In Wolverhampton the 3ft. 6in. gauge electric tramway using surface contact stud current collection had replaced the former standard gauge horse tramway, with the first runs between the depot in Cleveland Road and Ettingshall Road starting on 6th February 1902. This was extended from Cleveland Road into the town centre on 30th April 1902. The first major route across town to New Hampton Road, Whitmore Reans, began on 1st May 1902, the opening day of the Wolverhampton Art and Industrial Exhibition in nearby West Park.
Alderman Charles Mander, chairman of the Wolverhampton Tramways Committee, was strongly opposed to overhead wires. However, after a quick look at the Dolter stud system (see Hastings postcard), the council decided to adopt the alternative Lorain system. The Lorain stud was the invention of American William Milton Brown of Johnstown, Pennsylvania, who briefly used them in 1898 on the Washington and Congress Heights Railway. In 1895, his first (of many) patent rights were assigned to the Johnson Company of Lorain, Ohio which around 1899 became the Lorain Steel Company of Ohio (and of Pittsburgh, Pennsylvania from around 1900), who manufactured the Wolverhampton studs and for whom Brown was working until at least 1905. During 1903 Brown was based at Cleveland Road, Wolverhampton.
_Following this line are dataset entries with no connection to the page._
-- ==== Sys2Proof/Machine/Mem.lean ====
section
/-! DEFINITION. The memory system: homes, access checks, the two cache levels under leases, shadows, partials, poison and the scratchpad. -/

namespace Sys2Proof.Machine

open Sys2Proof.Num (bits bit ofBytes toBytes)

/-! ### Geometry (R77) -/

def lineOf (pa : Nat) : Nat := pa / 256
/-- The global number of the die that homes an address. -/
def homeOf (pa : Nat) : Nat := pa / 2 ^ 38
def dieOffset (pa : Nat) : Nat := pa % 2 ^ 38
def populated (pa : Nat) : Bool := dieOffset pa < 144000000000
def homeSlice (pa : Nat) : Nat := dieOffset pa / 256 % 48
def homeSet (pa : Nat) : Nat := dieOffset pa / 256 / 48 % 512
/-- The stack of the die's three, as a package-wide number 0–11. -/
def stackOf (pa : Nat) : Nat := homeOf pa % 4 * 3 + dieOffset pa / 4096 % 3
/-- The die of this package that homes an address; `none` for another package's memory. -/
def State.ownDie (s : State) (pa : Nat) : Option Nat := if pa / 2 ^ 40 = s.package then some (homeOf pa % 4) else none
/-- The global die number of a cluster's die (%die, R37). -/
def State.dieNumber (s : State) (c : Nat) : Nat := s.package * 4 + dieOf c
/-- The slice target of an address on its die (R301). -/
def sliceTarget (die pa : Nat) : Nat := die * 64 + homeSlice pa

/-! ### Access tables (R296, R298 to R303) -/

def hostMaster : Nat := 406
def unitMaster (die : Nat) : Nat := 384 + die
def engineMaster (cluster : Nat) : Nat := 192 + cluster

def State.accEntry (s : State) (target master : Nat) : BitVec 128 := s.acctab.get (acctabReset master) (target * 512 + master)

/-- The target's table grants the kinds of access asked for (R302). -/
def State.tableAllows (s : State) (target master vf : Nat) (rd wr : Bool) : Bool :=
  let e := (s.accEntry target master).toNat
  (!rd || bit e vf) && (!wr || bit e (64 + vf))

/-- Some enabled XS_VFMEM of the virtual function covers the address (R296). -/
def State.vfmemAllows (s : State) (vf pa : Nat) : Bool :=
  (List.range 8).any fun n =>
    let x := (s.vfmem.get 0 (vf * 8 + n)).toNat
    bit x 0 && bits x 51 16 * 65536 ≤ pa && pa ≤ bits x 115 80 * 65536 + 65535

def State.isRetired (s : State) (pa : Nat) : Bool := (s.retired.get [] (homeOf pa % 4)).contains (pa / 65536)

/-- Of the attestation page only the state and the nonce take a write; the other bytes ignore it (R376). -/
def State.attestWritable (s : State) (pa : Nat) : Bool :=
  let o := pa - s.package * 2 ^ 40
  pa < s.package * 2 ^ 40 || o ≥ 4096 || (4 ≤ o && o < 40)

/-- The die that a master stands on; that of a Dzitex or an Ethernet port, too (R299, R364). -/
def masterDie (m : Nat) : Nat :=
  if m < 192 then m / 48
  else if m < 384 then (m - 192) / 48
  else if m < 388 then m - 384
  else if m < 393 then 0
  else if m < 397 then 1
  else if m < 401 then 2
  else if m < 406 then 3
  else (m - 407) / 8

/-- The port egress of a die (R301). -/
def egressTarget (die : Nat) : Nat := die * 64 + 55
A power supply cable was laid between the tracks in a wooden trough filled with bitumen, joining together the studs which were attached by brass plugs and sockets to allow easy removal for maintenance. Each tram had fixed to it a skate consisting of three skids. The outside two were 16ft long, were fixed two inches above the road and were magnetised by six pairs of powerful electromagnets connected by iron strips and energised by the traction power supply, but with a rechargeable battery backup to energise the first stud after power disconnection. The batteries were re-charged from the power supply line but in practice were removed from the cars and re-charged overnight in the depot. The centre skid was made of phosphor-bronze and was 12 ft long, was insulated from the car body by means of a wooden support and a longitudinal flexible rubber tube which pressed the skid into electrical contact with the studs. Being shorter than the magnetic skids ensured that a stud was always live before the pickup skid reached it and after it left it, to avoid arcing occurring inside the stud. Earthed lightweight chains hanging from the ends of the car made contact with each stud as the car passed, so that any stud remaining live would be short circuited and a fuse blown.
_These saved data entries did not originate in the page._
/-- The access tables of a lane's bytes: a refusal is logged and raises ACCESS_DENIED (R302). -/
def State.tableStop (s : State) (sel : Nat) (eas : List Ea) (rd wr : Bool) : Option Stop :=
  let vf := ((s.warps.look sel).map Warp.vf).getD 0
  let c := clusterOf sel
  (eas.find? fun p => !s.memAllows c vf (s.physOf sel (eaNat p.2)) rd wr).map fun p =>
    .done ((s.logMem c vf (s.physOf sel (eaNat p.2)) rd wr).takeTrap sel ⟨0x0A, p.1, 0, eaNat p.2, 0⟩)

/-- The access table of a die's shared unit that an instruction asks (R300 to R302): 51 semaphores, 52 launch unit, 53 sequence engine,
54 streams and queues. A refusal is logged there and raises ACCESS_DENIED. -/
def State.unitStop (s : State) (sel lane die unit : Nat) (rd wr : Bool) : Option Stop :=
  let vf := ((s.warps.look sel).map Warp.vf).getD 0
  let c := clusterOf sel
  if s.tableAllows (die * 64 + unit) c vf rd wr then none
  else some (.done ((s.logRefusal (die * 64 + unit) c vf 0 rd wr).takeTrap sel ⟨0x0A, lane, 0, 0, 0⟩))

/-- ACCESS_DENIED in the lowest lane whose page has one of the kinds listed. -/
def State.kindStop (s : State) (sel : Nat) (eas : List Ea) (bad : Nat → Bool) (cause : Nat) : Option Stop :=
  (eas.find? fun p => bad (s.leafOf sel (eaNat p.2)).kind).map fun p => .trap ⟨cause, p.1, 0, eaNat p.2, 0⟩

/-! ### What holds an instruction at issue -/

/-- An acquire of the warp has not returned: its later accesses wait (R101). -/
def State.acquiring (s : State) (sel : Nat) : Bool :=
  s.loads.any fun p => p.2.warp = sel && p.2.acquire && p.2.accs.any fun a => a.phase = .wait || a.phase = .parked

/-- An access of an outstanding load overlaps a range of bytes (R105). -/
def Load.overlaps (ld : Load) (isGlobal : Bool) (va n : Nat) : Bool :=
  (if isGlobal then ld.kind = .mem || ld.kind = .atomic else ld.kind = .scratch) &&
    ld.accs.any fun a => (a.phase = .wait || a.phase = .parked) && decide (a.va < va + n ∧ va < a.va + a.size)

def State.loadHolds (s : State) (sel : Nat) (isGlobal : Bool) (eas : List Ea) (n : Nat) : Bool :=
  s.loads.any fun p => p.2.warp = sel && eas.any fun e => p.2.overlaps isGlobal (eaNat e.2) n

/-- Stalls at issue: the instruction keeps its port and issues again. -/
def State.stallIf (s : State) (b : Bool) : Option Stop := if b then some (.done s) else none

def State.loadsFull (s : State) (sel : Nat) : Bool := ((s.warps.look sel).map fun w => decide (w.loads ≥ 255)).getD false
def State.storesFull (s : State) (sel : Nat) : Bool := ((s.warps.look sel).map fun w => decide (w.stores ≥ 255)).getD false
def State.enginesFull (s : State) (sel : Nat) : Bool := ((s.warps.look sel).map fun w => decide (w.engines ≥ 255)).getD false

/-- An access whose address or data comes from a register with a floor is performed with pts raised to it (R108). -/
def State.raiseFloors (s : State) (sel : Nat) (lanes : List Nat) (ops : List Opnd) : State :=
  lanes.foldl (fun s l => match s.floorOf sel l ops with
    | some t => s.raisePts (clusterOf sel) t
    | none => s) s

/-! ### Issuing a load -/

/-- Records a long-latency producer: its destinations go empty, and it counts in the loads. -/
def State.issueLoad (s : State) (sel : Nat) (kind : LKind) (accs : List Acc) (ord : Nat) (acquire : Bool) : Nat × State :=
  let (id, s) := s.fresh
  let tag := ((s.warps.look sel).map Warp.tag).getD 0
  (id, ({ s with loads := s.loads.put id ⟨sel, kind, accs, ord, acquire, 1, 0, false, tag⟩ }).modWarp sel fun w => { w with loads := w.loads + 1 })

/-! ### Stores past L1 (R78, R103) -/

/-- Sends the dirty L1 bytes of a cluster that overlap a set of bytes; the requests must be acknowledged first. -/
def State.sendOverlap (s : State) (sel c : Nat) (bs : List (Nat × Byte)) : List Nat × State :=
  let lines := (bs.map fun b => lineOf b.1).eraseDups
  lines.foldl (fun (a : List Nat × State) line =>
    let s := a.2
    let hit := (s.l1Dirty c line).filter fun d => bs.any fun b => b.1 = d.1
    let writer (pa : Nat) : Option Nat := (s.l1Bytes.look (l1ByteKey c pa)).bind L1Byte.writer
    let owners := (hit.filterMap fun b => writer b.1).eraseDups
    owners.foldl (fun (a : List Nat × State) i =>
      let (id, s') := a.2.sendLine sel ((s.wgAt c i).getD 0) c line (hit.filter fun b => writer b.1 = some i)
      (id :: a.1, s')) a) ([], s)

/-- A store record: the store counter falls when all its requests are acknowledged. With none, the store is complete at once. -/
def State.openStore (s : State) (sel : Nat) (ids : List Nat) : State :=
  if ids.isEmpty then s
  else
    let (id, s) := s.fresh
    let s := { s with stores := s.stores.put id ⟨sel, ids⟩ }
    (ids.foldl (fun s f => { s with flights := s.flights.modify f fun x => { x with store := some id } }) s).modWarp sel fun w =>
      { w with stores := w.stores + 1 }

/-- A request of a warp's own. -/
def State.flightOf (s : State) (sel : Nat) (kind : FKind) (pa va : Nat) (bs : List (Nat × Byte)) (lease : Nat) (after : List Nat) : Flight :=
  let w := (s.warps.look sel).getD default
  let c := clusterOf sel
  { kind := kind, warp := sel, wg := w.wg, cluster := c, master := c, vf := w.vf, context := w.launch, addr := pa, va := va, bytes := bs,
    pts := (s.cluster c).pts.toNat, lease := lease, view := w.view.toNat, window := none, after := after, merged := false, wts := 0,
    store := none, bad := [] }

/-- Sends bytes to L2, a request per line. -/
def State.sendBytes (s : State) (sel : Nat) (bs : List (Nat × Byte)) (lease : Nat) (after : List Nat) : List Nat × State :=
  (byLine bs).foldl (fun (a : List Nat × State) g =>
    let (id, s) := a.2.send (a.2.flightOf sel .write ((g.head?.map Prod.fst).getD 0) 0 g lease after)
    (id :: a.1, s)) ([], s)

/-- Stores bytes as a table by address, the later of two winning (R70). -/
def mergeBytes (bs : List (Nat × Byte)) : List (Nat × Byte) := bs.foldl (fun (t : Tab Byte) (b : Nat × Byte) => t.put b.1 b.2) []

/-! ### Stores under a version (R88, R176) -/

/-- The innermost version of a lane's chain. -/
def State.innermost (s : State) (sel lane : Nat) : Option Nat :=
  (s.fibres.look (fibreKey sel lane)).bind fun f => (s.chainOf sel f).head?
Each stud itself was 12.75" x 6.75" and was made of a cast iron head with a renewable non-magnetic manganese steel centre insert. These were bolted down to reconstructed granite blocks, (described in a patent of 1898 as asphaltum sic), set between the rails 10ft apart, closer on hills and curves and projecting 3/4" above the road surface. Inside was a movable soft iron strip forming an armature, joined to the power supply by a "Z" shaped 1.5" wide copper-strip spring which also held the armature away from the stud head. Carbon contacts were fitted to the top of the armature and to the underside of the stud head. This mechanism was all contained in an insulated cup surrounded by insulating oil. As the magnetic skate on the tram passed over the stud, the armature was attracted upwards to the stud head, completing the electrical circuit. On passing the armature parted from the stud head and broke the circuit.
The initial 1902 Wolverhampton rolling stock consisted a mixture of single deck combination cars, single deck open combination cars (but later enclosed), and double deck open top 4-wheelers. The first one of each type was constructed by the Electric Railway and Tramway Carriage Works of Preston on Brill 21E trucks, the remaining 21 by G.F.Milnes and Co. on Lorain-DuPont trucks. The livery was dark green and gamboge. More similar cars were soon added from Milnes and the United Electric Car Company of Preston.
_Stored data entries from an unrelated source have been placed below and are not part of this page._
-- ==== Sys2Proof/Machine/Retire.lean ====
section
/-! DEFINITION. The placing event, the retirement of a workgroup, the completion of a launch, the checkpoints of redundant pairs and the relaunch
after an error (R26, R312 to R315, R338, R348, R351 to R354). -/

namespace Sys2Proof.Machine

open Sys2Proof.Num (bits bit)

/-! ### Completion (R213, R315, R368) -/

/-- The end code of a cause (R315). -/
def endCode (cause : Nat) : Nat := if cause = 0 then 0 else if cause = 0x11 ∨ cause = 0x12 then 2 else 1

/-- The failed workgroup with the lowest linear index, with its end code and cause. -/
def Launch.firstFailed (l : Launch) : Option (Nat × Nat × Nat) :=
  l.ends.foldl (fun best e => match best with
    | none => some e
    | some b => if e.1 < b.1 then some e else some b) none

/-- Semaphores of a launch are unbound. -/
def State.unbindSems (s : State) (launch : Nat) : State := { s with sems := s.sems.keep fun _ x => x.launch ≠ launch }

/-- The last workgroup of a launch has ended: its completion record, its notice, its arrival, its semaphores' unbinding (R315). -/
def State.completeLaunch (s : State) (launch : Nat) : State :=
  match s.launches.look launch with
  | none => s
  | some l =>
    let b := l.bytes
    let first := l.firstFailed
    let word := (first.map fun e => e.2.1 + 256 * e.2.2).getD 0
    let s := s.writeCompletion l.die l.vf (recCompletion b) (launchWord 0 0 launch) word l.retired.length ((first.map Prod.fst).getD 0xFFFFFFFF)
    let s := { s with launches := s.launches.modify launch fun l => { l with complete := true } }
    let s := if recCompletion b = 0 then s else s.emit ⟨l.host, 4, [s.package, launch]⟩
    let s := (s.unbindSems launch).dropOld launch
    match l.op with
    | some id => s.finishPair id [0]
    | none => s

/-- The bit of a workgroup in the completion bitmap is set (R315). -/
def State.setDoneBit (s : State) (l : Launch) (lin : Nat) : State :=
  let base := recCompletion l.bytes
  if base = 0 then s
  else
    let pa := base + 64 + lin / 8
    let x := (s.homeByte pa).toNat
    s.unitWrite l.die l.vf [(pa, BitVec.ofNat 8 (if bit x (lin % 8) then x else x + 2 ^ (lin % 8)))]

/-- A workgroup has ended for good: with cause 0 it has retired. -/
def State.recordEnd (s : State) (launch lin cause : Nat) : State :=
  match s.launches.look launch with
  | none => s
  | some l =>
    let s := if cause = 0 then s.setDoneBit l lin else s
    let l := { l with
      retired := if cause = 0 then lin :: l.retired else l.retired
      ends := if cause = 0 then l.ends else (lin, endCode cause, cause) :: l.ends
      ended := l.ended + 1 }
    let s := { s with launches := s.launches.put launch l }
    if l.ended ≥ recCount l.bytes then s.completeLaunch launch else s

/-! ### WORKGROUP_PLACE (R312, R313, R348) -/

/-- The workgroups of a terminated launch that were never placed end with it (R348). -/
def State.endUnplaced (s : State) (launch : Nat) : State :=
  match s.launches.look launch with
  | none => s
  | some l =>
    let rest := (List.range (recCount l.bytes)).filter fun c => !l.placed.contains c
    let s := { s with launches := s.launches.modify launch fun l => { l with placed := rest ++ l.placed } }
    rest.foldl (fun s c => s.recordEnd launch c 0x08) s

/-- The launch of a queued record has been terminated. -/
def State.isTerminated (s : State) (r : QRec) : Bool := ((r.accepted.bind fun id => s.launches.look id).map Launch.terminated).getD false

/-- WORKGROUP_PLACE (R312, R313): the launch unit serves a queue when its arbitration picks it. A queued record whose launch has been terminated
leaves. -/
def execWorkgroupPlace (die vf queue : Nat) (s : State) : Result :=
  let q := s.queueOf (queueKey die vf queue)
  .next (match q.findIdx? fun r => s.isTerminated r with
    | some i =>
      let id := ((q[i]?).bind QRec.accepted).getD 0
      (s.dequeue die vf queue i).endUnplaced id
    | none =>
      if s.servedVf die ≠ some vf || s.servedQueue die vf ≠ some queue then s
      else match s.placeHead die vf queue with
        | none => s
        | some (n, t) => (t.noteServed die vf queue n).popPlaced die vf queue)

/-! ### What a workgroup leaves behind -/

/-- Clears what is kept under a virtual cluster, of a workgroup that was pre-empted (R319). -/
def State.dropVirtual (s : State) (c : Nat) : State :=
  if c < 192 then s
  else { s with
    scratch := s.scratch.filter fun p => p.1 / 2 ^ 21 ≠ c
    scratchBad := s.scratchBad.filter fun p => p.1 * 8 / 2 ^ 21 ≠ c
    acc := s.acc.filter fun p => p.1 / 65536 ≠ c
    accBad := s.accBad.filter fun p => p.1 * 2 / 65536 ≠ c
    clusters := s.clusters.del c }

/-- Frees everything of a workgroup together (R26). -/
def State.freeWg (s : State) (no : Nat) : State :=
  match s.wgs.look no with
  | none => s
  | some g =>
    let c := g.cluster
    let sels := s.warpsOf no
    let mine (sel : Nat) : Bool := sels.contains sel
    let base := sels.length
    let blocks := g.reserve + (s.warps.filter fun p => mine p.1 && p.2.ext).length
    let s := { s with
      warps := s.warps.filter fun p => !mine p.1
      fibres := s.fibres.filter fun p => !mine (p.1 / 32)
      vRegs := s.vRegs.filter fun p => !mine (p.1 / 4096)
      kRegs := s.kRegs.filter fun p => !mine (p.1 / 64)
      groups := s.groups.filter fun p => !(p.1 / 256 = c && p.2.wg = no)
      locks := s.locks.filter fun p => !(p.1 / 64 = c && p.2.wg = no)
      barriers := s.barriers.filter fun p => p.1 / 16 ≠ no
      layouts := s.layouts.filter fun p => p.1 / 64 ≠ no
      stores := s.stores.filter fun p => !mine p.2.warp
      loads := s.loads.filter fun p => !mine p.2.warp
      walks := s.walks.filter fun p => match p.2.who with
        | .warp w _ | .cow w => !mine w
        | _ => true
      l1 := s.l1.mapv fun k l => if k / 2 ^ 44 = c && bit l.readers g.idx then { l with readers := l.readers - 2 ^ g.idx } else l
      stopDue := s.stopDue.filter fun p => !mine p.1
      wgs := s.wgs.del no }
    let s := s.modCluster c fun k => { k with
      pool := k.pool + blocks
      unretired := k.unretired.filter fun p => !mine p.1
      xqueue := k.xqueue.filter fun p => !mine p.1 }
    if base = 0 && c < 192 then s else (s.dropVirtual c).grantBlocks c 64

/-- A workgroup has nothing left to run: every warp has ended, every operation it issued is over. -/
def State.wgIdle (s : State) (no : Nat) : Bool :=
  (s.warps.all fun p => p.2.wg ≠ no || p.2.state = .ended) && s.engines.all fun p => p.2.wg ≠ no

/-- The bytes that a workgroup still holds in L1, in its stash windows and in partials leave for their homes (R83, R184). -/
def State.releaseWg (s : State) (no : Nat) : State :=
  match s.wgs.look no with
  | none => s
  | some g =>
    let sel := (s.warpsOf no).headD (g.cluster * 32)
    let s := if g.cluster < 192 then ((s.releaseAll sel no).2).sendPartials g.cluster true else s
    g.stash.foldl (fun s w => s.unmapWindow no w.scr) s

/-- The members of a redundant pair, or the workgroup alone: the one that acts first. -/
def State.copies (s : State) (no : Nat) : List Nat :=
  match s.wgs.look no with
  | none => []
  | some g => if g.copy = 0 then [no] else match s.pairs.look g.pair with
    | some p => [p.lead, p.trail]
    | none => [no]

/-! ### The exit of a redundant pair (R352, R354) -/

/-- The fibre numbers with a nonzero count in either copy. -/
def State.countedFibres (s : State) (a b : Wg) : List Nat :=
  (List.range (32 * a.warps.length)).filter fun n => s.countOf a n ≠ 0 || s.countOf b n ≠ 0

/-- The version of a workgroup, or of a pair's leading copy, goes home for its publication; the trailing copy's is aborted. -/
def State.commitExit (s : State) (ws : List Nat) : State :=
  match ws with
  | [] => s
  | a :: rest =>
    let s := match (s.wgs.look a).bind Wg.version with
      | some v => s.beginCommit v 2
      | none => s
    let s := rest.foldl (fun s t => match (s.wgs.look t).bind Wg.version with
      | some v => (s.abortVersion v).modWg t fun g => { g with version := none }
      | none => s) s
    ws.foldl (fun s w => s.modWg w fun g => { g with phase := .committing }) s

/-- A pair whose warps have all ended stands at its exit checkpoint; with no count left there is none to compare. -/
def State.exitCheck (s : State) (pair lead trail : Nat) : State :=
  match s.wgs.look lead, s.wgs.look trail with
  | some a, some b =>
    if s.checks.any fun p => p.2.pair = pair && p.2.kind = 2 then s
    else
      let nos := s.countedFibres a b
      if nos.isEmpty then s.commitExit [lead, trail]
      else
        let (id, s) := s.fresh
        { s with checks := s.checks.put id ⟨pair, 2, 0, 0, nos, nos, nos, false⟩ }
  | _, _ => s

/-! ### WORKGROUP_RETIRE (R26) -/

/-- Retires a workgroup or both copies of a pair, whose warps and operations are done: first their bytes go home, then the version commits, then
everything is freed and the end is recorded. -/
def State.retireWgs (s : State) (ws : List Nat) : State :=
  match ws with
  | [] => s
  | a :: _ =>
    match s.wgs.look a with
    | none => s
    | some g =>
      let s' := ws.foldl State.releaseWg s
      if s'.flights.any fun p => ws.contains p.2.wg then s'
      else if g.cause ≠ 0 || (g.phase = .committing && g.version.isNone) || (g.version.isNone && g.copy = 0) then
        let s' := ws.foldl State.freeWg s'
        let s' := if g.copy = 0 then s' else { s' with
          pairs := s'.pairs.del g.pair
          checks := s'.checks.keep fun _ x => x.pair ≠ g.pair }
        s'.recordEnd g.launch g.lin g.cause
      else if g.phase = .committing then s'
      else match ws with
        | [lead, trail] => s'.exitCheck g.pair lead trail
        | _ => s'.commitExit ws

/-- WORKGROUP_RETIRE (R26): a workgroup retires once every warp of it has ended, every operation it issued is over and its version has committed.
A pre-empted one retires only when something has ended it. -/
def execWorkgroupRetire (wg : Nat) (s : State) : Result :=
  let ws := s.copies wg
  let waits (w : Nat) : Bool := match s.wgs.look w with
    | some g => !s.wgIdle w || g.phase = .failed || (g.phase = .saved && g.cause = 0)
    | none => true
  .next (if ws.isEmpty || ws.any waits then s else s.retireWgs ws)

/-! ### CHECKPOINT_COMPARE (R354) -/

/-- A fibre of a copy still stands at a checkpoint. -/
def State.standsThere (s : State) (g : Wg) (id : Nat) (x : Check) (no : Nat) : Bool :=
  let f := s.fibres.look (g.fibre no)
  match x.kind with
  | 0 => (f.map fun f => match f.wait with
      | .rgne r => decide (f.regions.head? = some r) && ((s.regions.look r).map fun y => decide (y.inst = x.region)).getD false
      | _ => false).getD false
  | 2 => true
  | _ => (f.map fun f => decide (f.wait = .check id)).getD false

/-- The signature of a copy over some fibres (R353). -/
def State.signature (s : State) (g : Wg) (nos : List Nat) : Nat := (nos.map fun n => s.partialOf g n).foldl (· + ·) 0 % 2 ^ 64

/-- The region of a copy's covered fibres at RGNE. -/
def State.regionAt (s : State) (g : Wg) (no : Nat) : Option Nat := (s.fibres.look (g.fibre no)).bind fun f => f.regions.head?

/-- A checkpoint has matched: the covered counts and partials reset, and the RGNE, atomic, store or exit goes on. -/
def State.checkPassed (s : State) (id : Nat) (x : Check) (lead trail : Nat) (a b : Wg) : State :=
  let s := (s.clearSigs lead x.fibres).clearSigs trail x.fibres
  match x.kind with
  | 0 =>
    let rs := [a, b].filterMap fun g => (x.fibres.head?).bind fun n => s.regionAt g n
    rs.foldl (fun s r => s.settleRegions true 300 [r]) { s with checks := s.checks.del id }
  | 1 => { s with checks := s.checks.modify id fun y => { y with done := true } }
  | 2 => { s with checks := s.checks.del id }.commitExit [lead, trail]
  | _ => { s with checks := s.checks.del id }

/-- Both copies of a pair end with REDUNDANCY_FAIL; origin 1 marks a second mismatch, after which a relaunch may be tried. -/
def State.endPair (s : State) (lead no : Nat) : State := s.endWg lead 0x12 1 no true

/-- The mismatches that have occurred at a checkpoint. -/
def Pair.missed (p : Pair) (pc inst : Nat) : Nat := ((p.mismatches.find? fun m => m.1 = pc && m.2.1 = inst).map fun m => m.2.2).getD 0

/-- A checkpoint has not matched: what follows depends on the mismatches that have occurred at it. -/
def State.checkFailed (s : State) (id : Nat) (x : Check) (p : Pair) (a b : Wg) : State :=
  let n := p.missed x.pc x.region + 1
  let s := { s with
    pairs := s.pairs.modify x.pair fun q => { q with mismatches := (x.pc, x.region, n) :: q.mismatches.filter fun m => !(m.1 = x.pc && m.2.1 = x.region) }
    checks := s.checks.del id }
  let no := x.fibres.headD 0
  let inside := x.fibres.all fun f => (s.regionAt a f).isSome && (s.regionAt b f).isSome
  if n = 1 && inside then
    [a, b].foldl (fun s g => x.fibres.foldl (fun s f => match s.regionAt g f with
      | some r => s.detect r (g.fibre f) 1
      | none => s) s) s
  else if n ≤ 2 then s.endPair p.lead no
  else
    let sel := a.fibre no / 32
    s.lateTrap sel ⟨0x12, no % 32, 0, 0, 0⟩

/-- CHECKPOINT_COMPARE (R354): once both copies stand at a checkpoint, their signatures are compared. No wait of a halted context returns. -/
def execCheckpointCompare (id : Nat) (s : State) : Result :=
  .next (match s.checks.look id with
    | none => s
    | some x =>
      match s.pairs.look x.pair with
      | none => s
      | some p =>
        match s.wgs.look p.lead, s.wgs.look p.trail with
        | some a, some b =>
          if x.done || s.halts.contains a.launch || a.phase = .saved || b.phase = .saved then s
          else
            let lead := x.lead.filter fun n => s.standsThere a id x n
            let trail := x.trail.filter fun n => s.standsThere b id x n
            let s := { s with checks := s.checks.modify id fun y => { y with lead := lead, trail := trail } }
            if !(x.fibres.all fun n => lead.contains n && trail.contains n) then s
            else if s.signature a x.fibres = s.signature b x.fibres then s.checkPassed id x p.lead p.trail a b
            else s.checkFailed id x p a b
        | _, _ => s)

/-! ### WORKGROUP_RELAUNCH (R351, R354) -/

/-- The cause is of hardware origin: consumed or shadow poison of origin 0, or a second mismatch of a pair. -/
def Wg.hardware (g : Wg) : Bool := (g.cause = 0x08 && g.origin = 0) || (g.cause = 0x12 && g.origin = 1)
The system and fleet continued to expand until just before the 1st World War. After the war, wear and tear and lack of spares forced a change to the overhead wire system which began with Dudley Road, 26th March 1921. The last route converted was the last to open (in 1909), the Penn Fields route, operating on the overhead from 15th October 1921. Although 17 new trams from English Electric and Brush were added in the early 1920s, trolleybus operation soon replaced trams to Wednesfield (only converted to overhead on 28th July 1921) on 29th October 1923 and the last Wolverhampton tram ran to Bilston on 26th August 1928, with the trolleybuses themselves being withdrawn on 5th March 1967.